If there's any encouraging news for the Israeli government in our results, it's the pronounced Israeli capacity for pragmatism. This is evidenced in Israeli popular support for Netanyahu's negotiations with Hamas over a prisoner exchange, border-crossing issues, and informal understandings on a cease-fire. Although only 36 percent of Israelis consider their own prime minister "honest and trustworthy," according to our results (this compares with 55 percent who attribute these qualities to Obama), a commanding 69 percent approve of Netanyahu's handling of security. Indeed, the poll suggests that Netanyahu has far more wiggle room on the Palestinian issue than is generally assumed.

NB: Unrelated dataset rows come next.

/-- Shows whether the tail stands at its limit: it is full, or has no room for the changes of a command (R276). -/
def State.showJournal (s : State) : State :=
  let full := decide (tailLimit ≤ s.wrp.tail.length) || !s.wrp.waiting.isEmpty
  (s.when (full && !s.bit Reg.wrpStatus 2) (·.raise Reg.wrpEvent 3)).setBit Reg.wrpStatus 2 full

/-- Appends a record to the journal tail (R275). -/
def State.journal (s : State) (entry index nsid type : Nat) : State :=
  State.showJournal { s with wrp := { s.wrp with
    tail := { entry := entry, index := index, ns := nsid - 1, type := type, seq := s.wrp.journalSeq } :: s.wrp.tail,
    journalSeq := s.wrp.journalSeq + 1 } }

/-- The 4 MiB map segment of an entry (R277). DESIGN CHOICE: the spec does not say how segments are numbered or bounded; here
each namespace has its own, of as many whole 5-byte entries as 4 MiB hold (notes/assumptions/111.md). -/
def segmentOf (nsid iu : Nat) : Nat := nsid * 2 ^ 20 + iu / (4 * 2 ^ 20 / 5)

/-- A record as Table 7-4 lays it out. -/
def JRec.bytes (r : JRec) : List Byte :=
  leBytes r.entry 5 ++ leBytes r.index 5 ++ leBytes r.ns 2 ++ leBytes r.type 1 ++ leBytes (r.seq % 2 ^ 24) 3

/-- A journal page of records, oldest first: its header, whose CRC-32C covers the rest of the page (R275). -/
def journalPage (rs : List JRec) : List Byte :=
  let first := leBytes ((rs.head?.map (·.seq)).getD 0) 8
  let body := rs.flatMap JRec.bytes
  first ++ leBytes (crc32c (first ++ leBytes 0 4 ++ body)).toNat 4 ++ leBytes 0 4 ++ body

/-- A checkpoint of the entry's segment is among later records: the segment on media already holds the change. -/
def coveredBy (later : List JRec) (r : JRec) (iu : Nat) : Bool :=
  later.any fun c => c.type == 3 && decide (r.seq < c.seq) && c.ns == r.ns && c.index == segmentOf (r.ns + 1) iu % 2 ^ 20

/-- What replaying a record does to a map (R275, R286): it sets an entry or unmaps a run, but for what a later checkpoint covers. -/
def replayRec (later : List JRec) (m : MapTab) (r : JRec) : MapTab :=
  if r.type = 1 then (if coveredBy later r r.index then m else m.set (mapKey (r.ns + 1) r.index) r.entry)
  else if r.type = 2 then
    let gone (k : Nat) : Bool := decide (mapKey (r.ns + 1) r.index ≤ k) && decide (k < mapKey (r.ns + 1) (r.index + r.entry)) &&
      !coveredBy later r (k % 2 ^ 36)
    ⟨m.entries.filter fun e => !gone e.1⟩
  else m

/-- Replays a tail, held newest first. -/
def replayTail (tail : List JRec) (m : MapTab) : MapTab := tail.reverse.foldl (replayRec tail) m

/-- Marks a map segment as changed since its checkpoint. -/
def State.touchSegment (s : State) (seg : Nat) : State :=
  if s.wrp.dirty.any (·.1 == seg) then s
  else { s with wrp := { s.wrp with dirty := s.wrp.dirty ++ [(seg, s.now)] } }

/-- Sets the change-map bit of a local change of an unprotected paired namespace (R507): regions of 4,096 units. -/
def State.noteChange (s : State) (nsid iu : Nat) : State :=
  let n := s.ns nsid
  if n.paired ∧ n.prot ≠ 1 ∧ ¬ n.changed.contains (iu / 4096) then
    s.updNs nsid fun x => { x with changed := x.changed ++ [iu / 4096] }
  else s

/-- Sets a map entry through the journal (R275). -/
def State.setEntry (s : State) (nsid iu entry : Nat) : State :=
  let t := s.journal entry iu nsid 1
  State.touchSegment { t with wrp := { t.wrp with map := t.wrp.map.set (mapKey nsid iu) entry } } (segmentOf nsid iu)

/-- Whether an indirection unit counts toward the mapped blocks: on media or ZERO. -/
def entryMapped (e : Nat) : Bool := entryState e ≤ 1

/-! ## Blocks -/

/-- Blocks of a die; the two dump sets are left out of service (R282, R293). -/
def State.blocksPerDie (s : State) : Nat := ((s.mch.profile.map (·.bpp)).getD 0) - 2

/-- A block of a die that has been used, or one never used. -/
def Die.block (d : Die) (n : Nat) : Blk := (d.blocks.find? (·.num == n)).getD { num := n }
/-- Changes a block. -/
def Die.updBlock (d : Die) (n : Nat) (f : Blk → Blk) : Die :=
  if d.blocks.any (·.num == n) then { d with blocks := d.blocks.map fun b => if b.num == n then f b else b }
  else { d with blocks := d.blocks ++ [f { num := n }] }
def State.updBlock (s : State) (lane n : Nat) (f : Blk → Blk) : State := s.updDie lane (·.updBlock n f)

/-- Free blocks of a die: erased blocks available for writing (R293). A block never used is free until its factory mark
has been read (R308). -/
def State.freeBlocks (s : State) (lane : Nat) : Nat :=
  let d := s.die lane
  s.blocksPerDie - (d.blocks.filter (·.state != .free)).length

/-- The good blocks and the spare of a die (R308). -/
def State.spareOf (s : State) (lane : Nat) : Nat :=
  let p := s.mch.profile.getD {}
  let good := s.blocksPerDie - ((s.die lane).blocks.filter fun b => b.state == .bad || b.state == .retired).length
  good - (p.bpp * (1000 - p.opPermille) + 999) / 1000

/-- START, TARGET and FLOOR of MCR_GC_FREE; the defaults where they are not in order (Table 8-7). -/
def State.gcLimits (s : State) : Nat × Nat × Nat :=
  let st := s.field Reg.mcrGcFree 0 8
  let ta := s.field Reg.mcrGcFree 8 8
  let fl := s.field Reg.mcrGcFree 16 8
  if fl < ta ∧ ta < st then (st, ta, fl) else (16, 8, 3)

/-- Shows a die's spare: SPARE_LOW, and the die read-only where none is left (R309, R310). -/
def State.spareReview (s : State) (lane : Nat) : State :=
  let d := s.die lane
  let low := d.spare0 != 0 && decide (s.spareOf lane * 100 / d.spare0 < s.field Reg.mcrSpareLow 0 8)
  let t := if low ∧ ¬ s.bit Reg.mcrStatus 5 then (s.setBit Reg.mcrStatus 5 true).raiseLog .mcr Reg.mcrEvent 4 lane |>.criticalEvent 0 2 else s
  if t.spareOf lane = 0 ∧ ¬ d.readOnly then
    let u := t.updDie lane fun x => { x with readOnly := true }
    if u.bit Reg.mcrStatus 4 then u else (u.setBit Reg.mcrStatus 4 true).raiseLog .mcr Reg.mcrEvent 5 lane |>.criticalEvent 2 0
  else t

/-- A block leaves service for good (R307). -/
def State.retireNow (s : State) (lane block : Nat) : State :=
  let t := ((s.updBlock lane block fun b => { b with state := .retired }).raiseLog .mcr Reg.mcrEvent 3 lane).inc Reg.mcrRetireCnt
  State.spareReview { t with mcr := { t.mcr with eolDue := true } } lane

/-- The block a die takes: the free block with the lowest (host data) or highest (moved data) erase count; a block never
used has count 0 (R300). A block whose factory mark shows it bad is never used (R308). -/
def Die.takeBlock (d : Die) (lane total : Nat) (highest : Bool) : Option Nat :=
  let freed := d.blocks.filter (·.state == .free)
  let fresh := (List.range total).find? fun n => !(d.blocks.any (·.num == n)) && !Config.factoryBad lane n
  let best := freed.foldl (fun (b : Option Blk) x =>
    match b with
    | none => some x
    | some y => if highest then (if y.ec < x.ec then some x else b) else (if x.ec < y.ec then some x else b)) none
  match best, fresh with
  | none, f => f
  | some b, none => some b.num
  | some b, some f => if highest then (if b.ec = 0 then some f else some b.num) else (if b.ec = 0 then some b.num else some f)

/-- Opens a block for host or moved data and gives the page to program next (R300). The factory marks of the blocks looked at on
the way to one never used are known from then on (R308). -/
def State.openPage (s : State) (lane : Nat) (moved : Bool) : State × Option (Nat × Nat) :=
  let d := s.die lane
  match (if moved then d.openMove else d.openHost) with
  | some bp => (s, some bp)
  | none =>
    match d.takeBlock lane s.blocksPerDie moved with
    | none => (s, none)
    | some n =>
      let unlisted (k : Nat) : Bool := !(d.blocks.any (·.num == k))
      let bad := if unlisted n then (List.range n).filter fun k => unlisted k && Config.factoryBad lane k else []
      let t := s.updDie lane fun x =>
        let y := (bad.foldl (fun x k => x.updBlock k fun b => { b with state := .bad }) x).updBlock n fun b =>
          { b with state := .open_, valid := 0, reads := 0 }
        if moved then { y with openMove := some (n, 0) } else { y with openHost := some (n, 0) }
      (if bad.isEmpty then t else t.spareReview lane, some (n, 0))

In the end, the poll shows that Israelis care most about regular bread-and-butter issues. When asked what would be their top reasons to support a peace, a "more normal life for our children" and "economic growth" come in first and second (polling 50 and 37 percent, respectively). Even recognition by 22 Arab states -- so ardently pursued by the administration and promoted by Congress -- motivates only 15 percent of Israelis.

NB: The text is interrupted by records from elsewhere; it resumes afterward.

-- ==== Sys2Proof/Machine/ReadPath.lean ====
section
/-! DEFINITION. The read path (chapter 6): the charge and the first attempt of a read (R208 to R219), around-reads as
requester and server (R220 to R228), decoding and the recovery chain (R229 to R238), and delivery (R239 to R243). -/
namespace Sys2Proof.Machine

/-! ## Units of a command -/

/-- Changes a unit of a command. -/
def State.updUnit (s : State) (c : CmdId) (u : Nat) (f : RUnit → RUnit) : State :=
  s.updCmd c fun x => { x with units := x.units.map fun r => if r.unit = u then f r else r }
/-- A unit of a command. -/
def State.unit? (s : State) (c : CmdId) (u : Nat) : Option RUnit := (s.cmd? c).bind fun x => x.units.find? (·.unit == u)
/-- Sets the phase of a unit. -/
def State.setPhase (s : State) (c : CmdId) (u : Nat) (p : UPhase) : State := s.updUnit c u fun r => { r with phase := p }

/-- A unit of a command that needs nothing more: delivered; recovered for a Verify, decrypted for a Compare or Copy, zeros
for any of them (Table 6-5). -/
def unitDone (op : Nat) (r : RUnit) : Bool :=
  match r.phase with
  | .issued => true
  | .plain => op == 0x05 || op == 0x19 || op == 0x0C
  | .recovered => op == 0x0C
  | _ => false

/-- Opcodes that read media: Read, Compare, Verify, Copy (Table 6-5). -/
def isReadOp (op : Nat) : Bool := op = 0x02 || op = 0x05 || op = 0x0C || op = 0x19

/-- The data of a command is still being fetched from the host. -/
def State.fetching (s : State) (x : Cmd) : Bool := x.toFetch != 0 || s.hpt.np.any (·.kind == .data x.id)

/-- Gives a read its status once every unit is done, and a Compare once it has the host's data as well; a Copy goes on to its
writes (Table 6-5). -/
def State.readSettle (s : State) (c : CmdId) : State :=
  match s.cmd? c with
  | some x =>
    if x.looked ∧ x.status.isNone ∧ x.op ≠ 0x19 ∧ x.units.all (unitDone x.op) ∧ ¬ (x.op = 0x05 ∧ s.fetching x) then
      s.finish c (if x.op = 0x05 ∧ ¬ x.equal then nvmeStatus 2 0x85 else 0)
    else s
  | none => s

/-- A reader lets go of a staged write (R209). -/
def State.letGo (s : State) (c : CmdId) (r : RUnit) : State :=
  match r.staged with
  | some wid => ((s.updWrite wid fun w => { w with readers := w.readers - 1 }).updUnit c r.unit fun q => { q with staged := none }).release
  | none => s

/-! ## The soft queue (R234) -/

/-- Shows the soft queue's depth and spill. -/
def State.showSoft (s : State) : State :=
  let n := s.rdp.softQ.length
  let spill := decide (1024 < n)
  ((s.when (spill && !s.bit Reg.rdpStatus 11) (·.raise Reg.rdpEvent 4)).setField Reg.rdpStatus 0 11 (min 1024 n)).setBit
    Reg.rdpStatus 11 spill

def State.enterSoft (s : State) (c : CmdId) (u : Nat) : State :=
  if s.rdp.softQ.contains (c, u) then s
  else State.showSoft { s with rdp := { s.rdp with softQ := s.rdp.softQ ++ [(c, u)] } }
def State.leaveSoft (s : State) (c : CmdId) (u : Nat) : State :=
  if s.rdp.softQ.contains (c, u) then
    State.showSoft { s with rdp := { s.rdp with softQ := s.rdp.softQ.filter (· != (c, u)) } }
  else s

In other words, Israelis see few reasons not to continue the occupation and are perhaps being offered the wrong kinds of incentives for choosing a different path. The behavior of Israel's leadership is consistent with a short-term political calculation that Israelis aren't willing to disrupt the present scenario. Continuing and even entrenching the occupation, for example, avoids hard and coalition-threatening political choices at home, incurs the most minimal international and domestic costs, and is not seen to defer new and meaningful benefits that Israelis would enjoy conditional on a peace deal. For any new peace effort to have a chance at breaking the logjam, then, its starting point will need to be the creation of a new architecture of incentives and disincentives -- and Obama's popularity, or lack thereof, will be left up to the people of Virginia.